THE TASK
The expected output is the first line of the data below and every line after it, up to and including the line containing "(fun _ a b => a ^^^ b)", each reproduced exactly.

TASK INPUT
-- ==== Sys2Proof/Certificates/Slice0/Obligations.lean ====
section
/-!
DEFINITION. The statements for the provers, each a proposition about the model.
-/

open Sys2Proof Sys2Proof.Machine

/-! ### Integer instructions (spec/07_integer.md) -/

/-- R141: the arithmetic instructions compute exactly on the elements, then wrap or saturate. R142, R143: shifts and
rotates by element, bitwise logic, and the bit counts. -/
def Obligations.IntegerArithmeticAndLogic : Prop :=
  (ResultRRR .iadd 2 (arithOf fun x y _ => x + y) ∧ ResultRRR .isub 2 (arithOf fun x y _ => x - y)
    ∧ ResultRRR .imul 2 (arithOf fun x y _ => x * y) ∧ ResultRRR .imad 3 (arithOf fun x y z => x * y + z)
    ∧ ResultRRR .imulh 2 (fun f => arithOf (fun x y _ => x * y / 2 ^ widthOf f.es) f)
    ∧ ResultRRR .ineg 1 (arithOf fun x _ _ => -x) ∧ ResultRRR .iabs 1 (arithOf fun x _ _ => (x.natAbs : Int))
    ∧ ResultRRR .imin 2 (arithOf fun x y _ => min x y) ∧ ResultRRR .imax 2 (arithOf fun x y _ => max x y)
    ∧ ResultRRI .iaddImm (arithImmOf fun x y _ => x + y) ∧ ResultRRI .isubImm (arithImmOf fun x y _ => x - y)
    ∧ ResultRRI .imulImm (arithImmOf fun x y _ => x * y) ∧ ResultRRI .iminImm (arithImmOf fun x y _ => min x y)
    ∧ ResultRRI .imaxImm (arithImmOf fun x y _ => max x y))
  ∧ (ResultRRR .ishl 2 (fun f ws => shiftWord .shl (tySigned f.ty) (widthOf f.es) (ws.getD 0 0) (ws.getD 1 0))
    ∧ ResultRRR .ishr 2 (fun f ws => shiftWord .shr (tySigned f.ty) (widthOf f.es) (ws.getD 0 0) (ws.getD 1 0))
    ∧ ResultRRR .irot 2 (fun f ws => shiftWord .rot (tySigned f.ty) (widthOf f.es) (ws.getD 0 0) (ws.getD 1 0))
    ∧ ResultRRR .and 2 (fun _ ws => ws.getD 0 0 &&& ws.getD 1 0) ∧ ResultRRI .andImm (fun _ a b => a &&& b)
    ∧ ResultRRR .or 2 (fun _ ws => ws.getD 0 0 ||| ws.getD 1 0) ∧ ResultRRI .orImm (fun _ a b => a ||| b)
    ∧ ResultRRR .xor 2 (fun _ ws => ws.getD 0 0 ^^^ ws.getD 1 0) ∧ ResultRRI .xorImm (fun _ a b => a ^^^ b)
    ∧ ResultRRR .andn 2 (fun _ ws => ws.getD 0 0 &&& ~~~(ws.getD 1 0)) ∧ ResultRRI .andnImm (fun _ a b => a &&& ~~~b)
    ∧ ResultRRR .not 1 (fun _ ws => ~~~(ws.getD 0 0)) ∧ ResultRRR .brev 1 (countOf reverseBits)
    ∧ ResultRRR .popc 1 (countOf popCount) ∧ ResultRRR .clz 1 (countOf leadingZeros)
    ∧ ResultRRR .ctz 1 (countOf trailingZeros))

/-- R144 to R149: bit fields, comparison, selection, address arithmetic, moves and predicates. -/
def Obligations.IntegerFieldsAndPredicates : Prop :=
  ResultRRR .bfx 3 (fun f ws => pack (widthOf f.es)
      (bfxElem (tySigned f.ty) (widthOf f.es) (ws.getD 0 0) (ws.getD 1 0) (ws.getD 2 0)))
    ∧ ResultRRR .icmp 2 (fun f ws => icmpResult (tySigned f.ty) (widthOf f.es) f.tyb.toNat (f.dcls == 2)
        (ws.getD 0 0) (ws.getD 1 0))
    ∧ ResultRRI .icmpImm (fun f a b => icmpResult (tySigned f.ty) (rriWidth f) (rriSub f) (f.dcls == 2) a b)
    ∧ ResultRRR .isel 3 (fun f ws =>
        if f.ccls = 2 then (if ws.getD 2 0 = 0 then ws.getD 1 0 else ws.getD 0 0)
        else pack (widthOf f.es) (fun i => if field (ws.getD 2 0) (widthOf f.es) i = 0
          then field (ws.getD 1 0) (widthOf f.es) i else field (ws.getD 0 0) (widthOf f.es) i))
    ∧ ResultRRR .lea 2 (fun f ws => ws.getD 0 0
        + BitVec.ofInt 64 (elem (tySigned f.ty) (widthOf f.es) (ws.getD 1 0) 0 * 2 ^ f.tyb.toNat))
    ∧ ResultRRI .leaImm (fun f a b => a + BitVec.ofInt 64 (elem (tySigned f.ty) (rriWidth f) b 0 * 2 ^ rriSub f))
    ∧ ResultRRR .mov 1 (fun _ ws => ws.getD 0 0)
    ∧ ResultRRR .plop 3 (fun f ws =>
        if (f.tyb ++ f.mod).getLsbD (4 * (ws.getD 0 0).toNat + 2 * (ws.getD 1 0).toNat + (ws.getD 2 0).toNat) then 1 else 0)
    ∧ (∀ (k : Ctl) (f : RRR) (s : State) (x : View), s.view = some x →
        x.reach k ((dstOf f.dcls f.d).vregs ++ (rrrSrcs f 3).flatMap (·.vregs)) →
        exec (.bfi k f) s = .next (written s x k (dstOf f.dcls f.d)
          (x.value (widthOf f.es) (rrrSrcs f 3 ++ [(dstOf f.dcls f.d).asOpd]) (fun ws => pack (widthOf f.es)
            (bfiElem (widthOf f.es) (ws.getD 3 0) (ws.getD 0 0) (ws.getD 1 0) (ws.getD 2 0))))))
    ∧ (∀ (k : Ctl) (f : RRR) (s : State) (x : View), s.view = some x → f.tyb = 0 →
        x.reach k ((dstOf f.dcls f.d).vregs ++ (rrrSrcs f 2).flatMap (·.vregs)) →
        exec (.pset k f) s = .next (written s x k (dstOf f.dcls f.d) (x.value (widthOf f.es) (rrrSrcs f 2)
          (fun ws => if (ws.getD 0 0).getLsbD ((ws.getD 1 0).toNat % 64) then 1 else 0))))
    ∧ (∀ (k : Ctl) (f : RRR) (s : State) (x : View), s.view = some x → f.tyb ≠ 0 →
        x.reach k ((dstOf f.dcls f.d).vregs ++ (rrrSrcs f 1).flatMap (·.vregs)) →
        exec (.pset k f) s = .next (written s x k (dstOf f.dcls f.d) (fun n => x.value (widthOf f.es) (rrrSrcs f 1)
          (fun ws => if (ws.getD 0 0).getLsbD n then 1 else 0) n)))
    ∧ (∀ (k : Ctl) (f : RRI) (s : State) (x : View), s.view = some x → f.mod ≠ 1 →
        x.reach k (dstOf f.dcls f.d).vregs →
        exec (.movi k f) s = .next (written s x k (dstOf f.dcls f.d)
          (fun _ => ⟨if f.ty = 1 then f.imm.setWidth 64 else f.imm.signExtend 64, false⟩)))
    ∧ (∀ (k : Ctl) (f : RRI) (s : State) (x : View), s.view = some x → f.mod = 1 →
        x.reach k (dstOf f.dcls f.d).vregs →
        exec (.movi k f) s = .next (written s x k (dstOf f.dcls f.d) (x.value 64 [(dstOf f.dcls f.d).asOpd]
          (fun ws => (f.imm.setWidth 64 <<< 32) ||| (ws.getD 0 0 &&& 0xFFFFFFFF#64)))))

/-- R7, R35: the elements of a packed word do not interact, and the bits above the last element are zero. -/
def Obligations.PackedElements : Prop :=
  ∀ (w : Nat) (g : Nat → Nat), 0 < w → w ≤ 64 →
    (∀ i, i < 64 / w → field (pack w g) w i = g i % 2 ^ w) ∧ (pack w g).toNat < 2 ^ (64 / w * w)

/-- R150 to R156: every cross-lane result is gathered from the lanes of Active at issue, a part from an invalid source lane is
zero and marked in XP, and it comes with the completion of a long-latency operation. That XP takes no poison but its guard's
is read by inference (log entry 17). -/
def Obligations.CrossLaneGathers : Prop :=
  ResultGather .shfl (fun f x ok lane =>
      let b := x.opd (widthOf f.es) lane (opdOf f.bcls f.b)
      let n := 64 / widthOf f.es
      (List.range n).foldl (fun acc i =>
        let t := shflSource f.tyb.toNat (lane * n + i) (field b.val (widthOf f.es) i)
        gatherPart x f.a.toNat ok acc (i * widthOf f.es)
          (if 0 ≤ t ∧ t < 32 * n then some (t.toNat / n, fun v => field v (widthOf f.es) (t.toNat % n)) else none))
        ⟨0, b.poison, false⟩)
    ∧ ResultGather .perm (fun f x ok lane =>
      let b := x.opd 64 lane (opdOf f.bcls f.b)
      (List.range 8).foldl (fun acc i =>
        if (field b.val 8 i).testBit 7 then acc
        else gatherPart x f.a.toNat ok acc (8 * i)
          (some (lane / 4 * 4 + field b.val 8 i % 32 / 8, fun v => field v 8 (field b.val 8 i % 32 % 8))))
        ⟨0, b.poison, false⟩)
    ∧ ResultGather .pack (fun f x ok lane =>
      let b := x.opd 64 lane (opdOf f.bcls f.b)
      (List.range (64 / widthOf f.es)).foldl (fun acc i =>
        gatherPart x f.a.toNat ok acc (i * widthOf f.es) (some (b.val.toNat + i, fun v =>
          let n : Int := if tySigned f.ty then v.toInt else v.toNat
          codeOf (widthOf f.es) (if f.sat = 1 then clampInt (tySigned f.ty) (widthOf f.es) n else n))))
        ⟨0, b.poison, false⟩)
    ∧ ResultGather .unpack (fun f x ok lane =>
      let b := x.opd 64 lane (opdOf f.bcls f.b)
      let n := 64 / widthOf f.es
      gatherPart x f.a.toNat ok ⟨0, b.poison, false⟩ 0
        (some (b.val.toNat / n, fun v => codeOf 64 (elem (tySigned f.ty) (widthOf f.es) v (b.val.toNat % n)))))
    ∧ (∀ (k : Ctl) (f : RRR) (s : State) (x : View), s.view = some x → x.has [1] →
        x.reach k ((dstOf f.dcls f.d).vregs ++ [f.a.toNat]) →
        exec (.qxch k f) s = .next (started s x k (gathered x k f (fun n =>
          gatherPart x f.a.toNat (x.active k) ⟨0, false, false⟩ 0
            (some (n / 4 * 4 + f.b.toNat / 4 ^ (n % 4) % 4, fun v => v.toNat)))) []))
    ∧ (∀ (k : Ctl) (f : RRR) (s : State) (x : View), s.view = some x → x.has [1] →
        exec (.vote k f) s = .next (started s x k (x.result k (x.active k) (dstOf f.dcls f.d) (fun _ =>
          ⟨if f.tyb.toNat = 0 then (if (laneList (x.active k)).any (fun n => (x.crs.lane n).pred f.a.toNat) then 1 else 0)
            else if f.tyb.toNat = 1 then
              (if (laneList (x.active k)).all (fun n => (x.crs.lane n).pred f.a.toNat) then 1 else 0)
            else (maskOf (fun n => inMask (x.active k) n && (x.crs.lane n).pred f.a.toNat)).setWidth 64,
          (laneList (x.active k)).any (fun n => (x.crs.lane n).predP f.a.toNat || (x.crs.lane n).guardP k)⟩)) []))

/-- R157, R158: MOVS reads a special register with its poison, PCHK reads the poison bit and PCLR clears it. MOVSS
writes %SEED or %BYPLIM, or in handler mode %TRAPPC or %TRAPCAUSE. -/
def Obligations.SpecialRegisterMoves : Prop :=
  (∀ (k : Ctl) (f : SYS) (s : State) (x : View), s.view = some x → x.reach k (dstOf f.dcls f.d).vregs →
    exec (.movs k f) s = .next (written s x k (dstOf f.dcls f.d) (fun n => readSpr s x n f.spr.toNat)))
  ∧ (∀ (k : Ctl) (f : RRR) (s : State) (x : View), s.view = some x → x.reach k (opdOf f.acls f.a).vregs →
    exec (.pchk k f) s = .next (written s x k (dstOf f.dcls f.d)
      (fun n => ⟨if (x.opd 64 n (opdOf f.acls f.a)).poison then 1 else 0, false⟩)))
  ∧ (∀ (k : Ctl) (f : RRR) (s : State) (x : View), s.view = some x →
    x.reach k ((dstOf f.dcls f.d).vregs ++ (opdOf f.acls f.a).vregs) →
    exec (.pclr k f) s = .next (written s x k (dstOf f.dcls f.d) (fun n => ⟨(x.opd 64 n (opdOf f.acls f.a)).val, false⟩)))
  ∧ (∀ (k : Ctl) (f : SYS) (s : State) (x : View), s.view = some x → x.reach k (opdOf f.acls f.a).vregs →
    ((f.spr.toNat = 0x0C ∨ f.spr.toNat = 0x0D) → ∀ n, inMask (x.active k) n = true → (x.crs.lane n).inHandler = true) →
    let v (n : Nat) : PWord :=
      let p := x.opd 64 n (opdOf f.acls f.a)
      ⟨p.val, p.poison || (x.crs.lane n).guardP k⟩
    exec (.movss k f) s = .next (afterIssue x (
      if f.spr.toNat = 0x0A then
        match lowLane (x.active k) with
        | some n => s.updCourse x.sel.grp x.sel.course (fun c =>
            { c with bypLim := bypLimStore (v n).val, bypLimP := (v n).poison })
        | none => s
      else s.updCourse x.sel.grp x.sel.course (fun c =>
        c.mapLanes (fun n l => if inMask (x.active k) n then writeLaneSpr l f.spr.toNat (v n) else l)))))

/-! ### What a written result reads as -/

/-- R96, R97, R126, R136, R137: after an issue whose results are written, a lane of Active reads its destination as the
value, poisoned where the value or the guard was; every other V register of every lane of the group, and every other
predicate, reads as before; and every lane of the issue group is at the sequential successor. The frame: nothing of a
lane changes but its V registers, its predicates and its PC, nothing of its course but its S registers and, where it writes
an S register, the results of earlier issues for that register that are still in flight, which land before it (R136); no other
course, group or launch changes, and nothing of a core but the handler reserve of the issuing one; every memory, every other special
register, and the rest of the machine is as before. -/
def Obligations.WrittenRegistersRead : Prop :=
  (∀ (s : State) (x : View) (k : Ctl) (d : Dst) (val : Nat → PWord), s.view = some x →
    x.sel.course < x.grp.courses.length →
    let t := written s x k d val
    let v (n : Nat) : PWord := ⟨(val n).val, (val n).poison || (x.crs.lane n).guardP k⟩
    (∀ n, n < 32 →
      (∀ i, i < 256 → t.vregAt x n i = if d = .v i ∧ inMask (x.active k) n = true then v n else s.vregAt x n i)
      ∧ (∀ i, i < 15 → (t.lane x.sel.grp x.sel.course n).pred i
          = if d = .p i ∧ inMask (x.active k) n = true then (v n).val != 0 else (s.lane x.sel.grp x.sel.course n).pred i)
      ∧ (∀ i, i < 15 → (t.lane x.sel.grp x.sel.course n).predP i
          = if d = .p i ∧ inMask (x.active k) n = true then (v n).poison else (s.lane x.sel.grp x.sel.course n).predP i)
      ∧ (t.lane x.sel.grp x.sel.course n).pred 15 = true
      ∧ (t.lane x.sel.grp x.sel.course n).pc
          = if inMask x.sel.mask n then pcNext x.sel.pc else (s.lane x.sel.grp x.sel.course n).pc)
    ∧ (∀ i, i < 64 → (t.courseAt x.sel.grp x.sel.course).getS i
        = if d = .s i then (match lowLane (x.active k) with
            | some n => v n
            | none => (s.courseAt x.sel.grp x.sel.course).getS i)
          else (s.courseAt x.sel.grp x.sel.course).getS i))
  ∧ (∀ (s : State) (x : View) (k : Ctl) (d : Dst) (val : Nat → PWord), s.view = some x →
    let t := written s x k d val
    (∀ g, (t.group g).map (fun y => { y with courses := [] }) = (s.group g).map (fun y => { y with courses := [] }))
    ∧ (∀ g c, (g, c) ≠ (x.sel.grp, x.sel.course) → t.courseAt g c = s.courseAt g c)
    ∧ (∀ c, c ≠ x.sel.core → t.core c = s.core c)
    ∧ { t.core x.sel.core with reserve := x.core.reserve, reserveP := x.core.reserveP } = x.core
    ∧ (∀ n, { t.lane x.sel.grp x.sel.course n with
          v := (s.lane x.sel.grp x.sel.course n).v, vP := (s.lane x.sel.grp x.sel.course n).vP,
          p := (s.lane x.sel.grp x.sel.course n).p, pP := (s.lane x.sel.grp x.sel.course n).pP,
          pc := (s.lane x.sel.grp x.sel.course n).pc } = s.lane x.sel.grp x.sel.course n)
    ∧ { t.courseAt x.sel.grp x.sel.course with
          lanes := (s.courseAt x.sel.grp x.sel.course).lanes, s := (s.courseAt x.sel.grp x.sel.course).s,
          sP := (s.courseAt x.sel.grp x.sel.course).sP, inflight := (s.courseAt x.sel.grp x.sel.course).inflight,
          txends := (s.courseAt x.sel.grp x.sel.course).txends } = s.courseAt x.sel.grp x.sel.course
    ∧ ((∃ i, i < 64 ∧ d = .s i) ∧ x.active k ≠ 0 ∨
        ((t.courseAt x.sel.grp x.sel.course).inflight = (s.courseAt x.sel.grp x.sel.course).inflight
          ∧ (t.courseAt x.sel.grp x.sel.course).txends = (s.courseAt x.sel.grp x.sel.course).txends))
    ∧ (∀ i, i < 64 → d = .s i → x.active k ≠ 0 → x.sel.course < x.grp.courses.length →
        (t.courseAt x.sel.grp x.sel.course).inflight
            = (s.courseAt x.sel.grp x.sel.course).inflight.map (fun o =>
                { o with writes := o.writes.filter (fun w => !w.isS i) })
          ∧ (t.courseAt x.sel.grp x.sel.course).txends
            = (s.courseAt x.sel.grp x.sel.course).txends.map (fun e =>
                { e with dst := if e.dst = some (1, BitVec.ofNat 8 i) then none else e.dst }))
    ∧ (∀ a y, (t.mem a).byte y = (s.mem a).byte y)
    ∧ t.sel = none ∧ { t with sel := s.sel, cores := s.cores, groups := s.groups } = s)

SOLVED EXERCISE
-- ==== Sys2Proof/Certificates/Slice0/Obligations.lean ====
section
/-!
DEFINITION. The statements for the provers, each a proposition about the model.
-/

open Sys2Proof Sys2Proof.Machine

/-! ### Integer instructions (spec/07_integer.md) -/

/-- R141: the arithmetic instructions compute exactly on the elements, then wrap or saturate. R142, R143: shifts and
rotates by element, bitwise logic, and the bit counts. -/
def Obligations.IntegerArithmeticAndLogic : Prop :=
  (ResultRRR .iadd 2 (arithOf fun x y _ => x + y) ∧ ResultRRR .isub 2 (arithOf fun x y _ => x - y)
    ∧ ResultRRR .imul 2 (arithOf fun x y _ => x * y) ∧ ResultRRR .imad 3 (arithOf fun x y z => x * y + z)
    ∧ ResultRRR .imulh 2 (fun f => arithOf (fun x y _ => x * y / 2 ^ widthOf f.es) f)
    ∧ ResultRRR .ineg 1 (arithOf fun x _ _ => -x) ∧ ResultRRR .iabs 1 (arithOf fun x _ _ => (x.natAbs : Int))
    ∧ ResultRRR .imin 2 (arithOf fun x y _ => min x y) ∧ ResultRRR .imax 2 (arithOf fun x y _ => max x y)
    ∧ ResultRRI .iaddImm (arithImmOf fun x y _ => x + y) ∧ ResultRRI .isubImm (arithImmOf fun x y _ => x - y)
    ∧ ResultRRI .imulImm (arithImmOf fun x y _ => x * y) ∧ ResultRRI .iminImm (arithImmOf fun x y _ => min x y)
    ∧ ResultRRI .imaxImm (arithImmOf fun x y _ => max x y))
  ∧ (ResultRRR .ishl 2 (fun f ws => shiftWord .shl (tySigned f.ty) (widthOf f.es) (ws.getD 0 0) (ws.getD 1 0))
    ∧ ResultRRR .ishr 2 (fun f ws => shiftWord .shr (tySigned f.ty) (widthOf f.es) (ws.getD 0 0) (ws.getD 1 0))
    ∧ ResultRRR .irot 2 (fun f ws => shiftWord .rot (tySigned f.ty) (widthOf f.es) (ws.getD 0 0) (ws.getD 1 0))
    ∧ ResultRRR .and 2 (fun _ ws => ws.getD 0 0 &&& ws.getD 1 0) ∧ ResultRRI .andImm (fun _ a b => a &&& b)
    ∧ ResultRRR .or 2 (fun _ ws => ws.getD 0 0 ||| ws.getD 1 0) ∧ ResultRRI .orImm (fun _ a b => a ||| b)
    ∧ ResultRRR .xor 2 (fun _ ws => ws.getD 0 0 ^^^ ws.getD 1 0) ∧ ResultRRI .xorImm (fun _ a b => a ^^^ b)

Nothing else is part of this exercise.